We obtained routine health data from the DHIS2 platforms in Ethiopia, Haiti, Lao People’s Democratic Republic, Nepal, and South Africa (KwaZulu-Natal province) for a range of 40 indicators on essential health services and institutional deaths. We extracted data over 24 months (January 2019–December 2020) including pre-pandemic data and the first 9 months of the pandemic. We assessed four dimensions of data quality: reporting completeness, presence of outliers, internal consistency, and external consistency.

Results

We found high reporting completeness across countries and services and few declines in reporting at the onset of the pandemic. Positive outliers represented fewer than 1% of facility-month observations across services. Assessment of internal consistency across vaccine indicators found similar reporting of vaccines in all countries. Comparing cesarean section rates in the HMIS to those from population-representative surveys, we found high external consistency in all countries analyzed.

Conclusions

While efforts remain to improve the quality of these data, our results show that several indicators in the HMIS can be reliably used to monitor service provision over time in these five countries.

National health management information systems (HMIS) are important components of a health system, which provide data for policy formulation, planning, monitoring, and evaluation of health interventions, resource allocation, and day-to-day management decisions based on routine activities [1, 2]. The strengthening of health systems at the local, national, and international levels depends on reliable and timely health information. Over the past decade, national ministries of health, in collaboration with stakeholders, have made significant investments in strengthening routine health information systems in low- and middle-income countries [3,4,5,6,7,8].

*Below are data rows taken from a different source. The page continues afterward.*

-- ==== Sys2Proof/Machine/TileProto.lean ====
section
/-! DEFINITION. The tile protocol (chapter 9): upstream packets and their checks, acknowledgement and re-sending, CAP records and membership, STATUS, ownership and claims, and the ECHO measurements of R444 and R445. -/

namespace Sys2Proof.Machine

/-! ## Upstream packets (R268 to R272, R278) -/

/-- Packet types from a tile (Table 09-2). -/
def pktAck : Nat := 0x81
def pktHealth : Nat := 0x82
def pktStatus : Nat := 0x83
def pktCap : Nat := 0x84

/-- Whether a body length is one that Table 09-2 allows for an upstream type. -/
def upLenOk (kind : Nat) (body : List Byte) : Bool :=
  if kind = pktAck then body.length == 4
  else if kind = pktHealth then
    let c := leAt body 2 2
    decide (1 ≤ c) && decide (c ≤ 254) && body.length == 8 + 4 * c
  else if kind = pktStatus then body.length == 32
  else if kind = pktCap then body.length == 48
  else false

/-- Whether a PRBS test runs on a port's upstream lane. -/
def State.prbsUp (s : State) (p : Nat) : Bool := match (s.port p).prbs with | some r => r.up | none => false

/-- Whether a port receives packets: where its lane carries them, and in a PRBS test that leaves the upstream lane with symbols (R252). -/
def State.upOpen (s : State) (p : Nat) : Bool := !s.legacy p && (s.canSend p || (s.portOn p && s.lane p == lanePrbs && !(s.prbsUp p)))

/-- The candidate number of a received packet: 0 to 15 ahead of the expected one (R269). -/
def upCandidate (expect seqLo : Nat) : Nat := (expect + (seqLo + 16 - expect % 16) % 16) % 65536

/-- A packet passes its check: its number is accepted and the numbers before it are missing (R269, R278); an upstream lane that sends is not idle. -/
def State.acceptUp (s : State) (p seqLo : Nat) : State :=
  let e := s.fget (R.TILE_SEQ_UP_EXPECT p)
  let c := upCandidate e seqLo
  let s := (s.fset (R.TILE_SEQ_UP_EXPECT p) (c + 1)).fadd (R.TILE_CNT_UP_UP_GAP p) ((c + 65536 - e) % 65536)
  (s.setPort p fun q => { q with fails := 0 }).fsetb (R.TILE_LANE_STATUS_UP_IDLE p) false

/-- A packet of a type with a body: accepted, and discarded and counted where its LEN is not the type's (R272). The state where nothing may be used of it is the second part. -/
def State.takeUp (s : State) (p seqLo kind : Nat) (body : List Byte) : State × Bool :=
  if !s.upOpen p then (s, false)
  else
    let s := s.acceptUp p seqLo
    if upLenOk kind body then (s, true) else (s.fadd (R.TILE_CNT_UP_UP_FAIL p) 1, false)

/-- Whether the bytes between SOP and EOP check with the candidate number (R267, R268). -/
def State.upChecks (s : State) (p : Nat) (bytes : List Byte) (clean : Bool) : Bool :=
  let len := leAt bytes 2 2
  clean && bytes.length == 10 + len && decide (len ≤ 1024)
    && (let c := upCandidate (s.fget (R.TILE_SEQ_UP_EXPECT p)) (leAt bytes 1 1 % 16)
        leAt bytes (6 + len) 4 == crcWith (u8 p ++ u8 1 ++ leBytes 2 c) (bytes.take (6 + len)))

/-- A received packet that fails: counted, and 8 in a row retrain the port (R268 to R270, R278); one that passes its check with an unknown TYPE or a wrong LEN has its number accepted (R272). -/
def xUpstreamPacketDiscard (p : Nat) (bytes : List Byte) (clean : Bool) (s : State) : State :=
  if !s.upOpen p then s
  else if s.upChecks p bytes clean then
    if upLenOk (leAt bytes 0 1) ((bytes.drop 6).take (leAt bytes 2 2)) then s
    else (s.acceptUp p (leAt bytes 1 1 % 16)).fadd (R.TILE_CNT_UP_UP_FAIL p) 1
  else
    let s := s.fadd (R.TILE_CNT_UP_UP_FAIL p) 1
    if (s.port p).fails + 1 < 8 then s.setPort p fun q => { q with fails := q.fails + 1 }
    else (s.setPort p fun q => { q with fails := 0 }).enterRetrain p

/-! ## Acknowledgement and re-sending (R274 to R277) -/

/-- An unresolved packet leaves the list. -/
def State.dropSent (s : State) (p seq : Nat) : State := s.setPort p fun q => { q with unres := q.unres.filter fun u => u.seq != seq }

/-- A missing packet goes out again with the same header content and body, a new number and RETX (R275). -/
def State.resend (s : State) (p : Nat) (u : SentPkt) : State :=
  ((s.dropSent p u.seq).sendPkt p { u with resends := u.resends + 1 }).fadd (R.TILE_CNT_DN_RETX p) 1

/-- When the EOP of a packet of a body length would reach the tile, sent now, in ns of network time: behind what is on the lane, after the device's latency and the measured lane delay (R275, R444, R446). -/
def State.eopAt (s : State) (p len : Nat) : Nat :=
  s.nowNs + ((s.wireEnd p len - s.nowQ) / 4 + txLat (s.fget (R.TILE_LANE_STATUS_DN_RATE p)) + absNat (s.dDn p))

/-- Whether a packet sent again can still meet its deadline (Table 09-2). -/
def State.inTime (s : State) (p : Nat) (u : SentPkt) : Bool := u.due == 0 || decide (s.eopAt p u.body.length ≤ u.due)
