/-- Pulses, faults, clears, banks and rails of the segments. Commands that it says complete: segPulseStart, segPulseEnd, segOvercurrent, segChannelClear, segBankRun, segRailEnable, segBlankRelease. -/
def Obligations.SegmentChannelsAct : Prop :=
  (∀ (s : State) (c : Fin 192),
      s.shape →
      s.chanOn c = true →
      s.pulseDuty c ≠ 0 →
      ∃ t, exec (.segPulseStart c) s = .next t
        ∧ (t.chan c).pulse = true
        ∧ (t.chan c).duty = s.pulseDuty c
        ∧ (t.chan c).cur = nth (s.bank (c / 16)).curT (c % 16) * s.seg.lsNow / 65536
        ∧ t.seg.banks = s.seg.banks)
  ∧ (∀ (s : State) (c : Fin 192),
      (s.chanOn c = false ∨ s.pulseDuty c = 0) →
      ∃ t, exec (.segPulseStart c) s = .next t
        ∧ t = s.after s)
  ∧ (∀ (s : State) (c : Fin 192) (mv : Nat) (lost : Bool) (nbs : List (Nat × Nat × Nat)),
      s.shape →
      (s.chan c).pulse = true →
      ∃ t, exec (.segPulseEnd c mv lost nbs) s = .next t
        ∧ (t.chan c).pulse = false
        ∧ (t.chan c).mvEnd = mv
        ∧ (80 ≤ (s.chan c).duty → (mv, s.ticks) ∈ (t.chan c).vEnds))
  ∧ (∀ (s : State) (c : Fin 192) (mv : Nat) (lost : Bool),
      s.shape →
      (s.chan c).pulse = true →
      ((s.chan c).duty < 80 ∨ (s.chan c).noDiag = true) →
      ∃ t, exec (.segPulseEnd c mv lost []) s = .next t
        ∧ (t.chan c).openCnt = (s.chan c).openCnt
        ∧ (t.chan c).shortCnt = (s.chan c).shortCnt
        ∧ (t.chan c).off = (s.chan c).off)
  ∧ (∀ (s : State) (c : Fin 192) (mv : Nat),
      s.shape →
      (s.chan c).pulse = true →
      80 ≤ (s.chan c).duty →
      (s.chan c).noDiag = false →
      (s.chan c).off = false →
      mv < s.fget R.SEG_DIAG_A_OPEN_MV →
      s.nConf ≤ (s.chan c).openCnt + 1 →
      ∃ t, exec (.segPulseEnd c mv true []) s = .next t
        ∧ (t.chan c).pulse = false
        ∧ t.chanLatched c = true
        ∧ (t.chan c).off = true)
  ∧ (∀ (s : State) (c : Fin 192) (mv : Nat) (lost : Bool) (nbs : List (Nat × Nat × Nat)),
      (s.chan c).pulse = false →
      ∃ t, exec (.segPulseEnd c mv lost nbs) s = .next t
        ∧ t = s.after s)
  ∧ (∀ (s : State) (c : Fin 192),
      s.shape →
      (s.chan c).pulse = true →
      (s.chan c).off = false →
      ∃ t, exec (.segOvercurrent c) s = .next t
        ∧ (t.chan c).pulse = false
        ∧ (t.chan c).off = true
        ∧ t.chanLatched c = true
        ∧ t.fbit R.SEG_STATUS_FAULT = true)
  ∧ (∀ (s : State) (c : Fin 192),
      s.shape →
      (s.chan c).pulse = true →
      (s.chan c).off = true →
      ∃ t, exec (.segOvercurrent c) s = .next t
        ∧ (t.chan c).pulse = false
        ∧ (t.chan c).off = true
        ∧ t.fget (R.SEG_FAULT_CH (c / 32)) = s.fget (R.SEG_FAULT_CH (c / 32)))
  ∧ (∀ (s : State) (c : Fin 192),
      (s.chan c).pulse = false →
      ∃ t, exec (.segOvercurrent c) s = .next t
        ∧ t = s.after s)
  ∧ (∀ (s : State) (w : Fin 6) (mask : Nat),
      s.domOn 5 = true →
      s.blockOff (0x80050 + 4 * w.val) = false →
      ∃ t, exec (.segChannelClear w mask) s = .next t
        ∧ (∀ k : Nat, k < 32 → bitOf (t.fget (R.SEG_FAULT_CH w)) k = (bitOf (s.fget (R.SEG_FAULT_CH w)) k && !bitOf mask k)))
  ∧ (∀ (s : State) (b : Fin 12) (on : Bool),
      s.shape →
      s.domOn 5 = true →
      s.blockOff (0x80100 + 0x10 * b.val) = false →
      ∃ t, exec (.segBankRun b on) s = .next t
        ∧ t.fbit (R.SEG_BANK_CTRL_RUN b) = on
        ∧ bitOf (t.fget R.SEG_STATUS_RUNNING) b = on
        ∧ (t.bank b).going = (s.bank b).going
        ∧ (on = true → s.fbit (R.SEG_BANK_CTRL_RUN b) = false → (t.bank b).start = true))
  ∧ (∀ (s : State) (r : Fin 4) (on : Bool),
      s.domOn 5 = true →
      s.blockOff (0x80080 + 0x10 * r.val) = false →
      ∃ t, exec (.segRailEnable r on) s = .next t
        ∧ t.fbit (R.SEG_RAIL_CFG_EN r) = on
        ∧ t.fbit (R.SEG_RAIL_STAT_ERR r) = false
        ∧ t.seg.chans = s.seg.chans)
  ∧ (∀ (s : State),
      s.seg.resetOff = true →
      bitOf s.pins.raw 2 = false →
      bitOf s.pins.raw 3 = false →
      ∃ t, exec (.segBlankRelease) s = .next t
        ∧ t.seg.resetOff = false
        ∧ t.seg.chans = s.seg.chans)
  ∧ (∀ (s : State),
      (s.seg.resetOff = false ∨ bitOf s.pins.raw 2 = true ∨ bitOf s.pins.raw 3 = true) →
      ∃ t, exec (.segBlankRelease) s = .next t
        ∧ t = s.after s)
  ∧ (∀ (s : State) (word : Fin 6) (mask : Nat),
      (s.domOn 5 = false ∨ s.blockOff (0x80050 + 4 * word.val) = true) →
      ∃ t, exec (.segChannelClear word mask) s = .next t
        ∧ (t = s.after (if s.domOn 5 = true then (s.offAccess (0x80050 + 4 * word.val) true).idleRestart else s)))
  ∧ (∀ (s : State) (bank : Fin 12) (on : Bool),
      (s.domOn 5 = false ∨ s.blockOff (0x80100 + 0x10 * bank.val) = true) →
      ∃ t, exec (.segBankRun bank on) s = .next t
        ∧ (t = s.after (if s.domOn 5 = true then (s.offAccess (0x80100 + 0x10 * bank.val) true).idleRestart else s)))
  ∧ (∀ (s : State) (rail : Fin 4) (on : Bool),
      (s.domOn 5 = false ∨ s.blockOff (0x80080 + 0x10 * rail.val) = true) →
      ∃ t, exec (.segRailEnable rail on) s = .next t
        ∧ (t = s.after (if s.domOn 5 = true then (s.offAccess (0x80080 + 0x10 * rail.val) true).idleRestart else s)))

The DHIS2 software, initially developed by the University of Oslo, is an open-source routine health data tracking platform that has now been adopted by more than 70 countries [9]. The purpose of DHIS2 is to facilitate reporting and improve health facilities’ ability to fulfill reporting requirements [10]. While there have been numerous efforts to improve routine health information systems and data quality, governance issues continue to hinder their ability to produce quality data and contribute to decision-making [3,4,5,6,7,8,9]. Data accuracy varies by health program area, including maternal and child health, infectious diseases, and non-communicable diseases [9].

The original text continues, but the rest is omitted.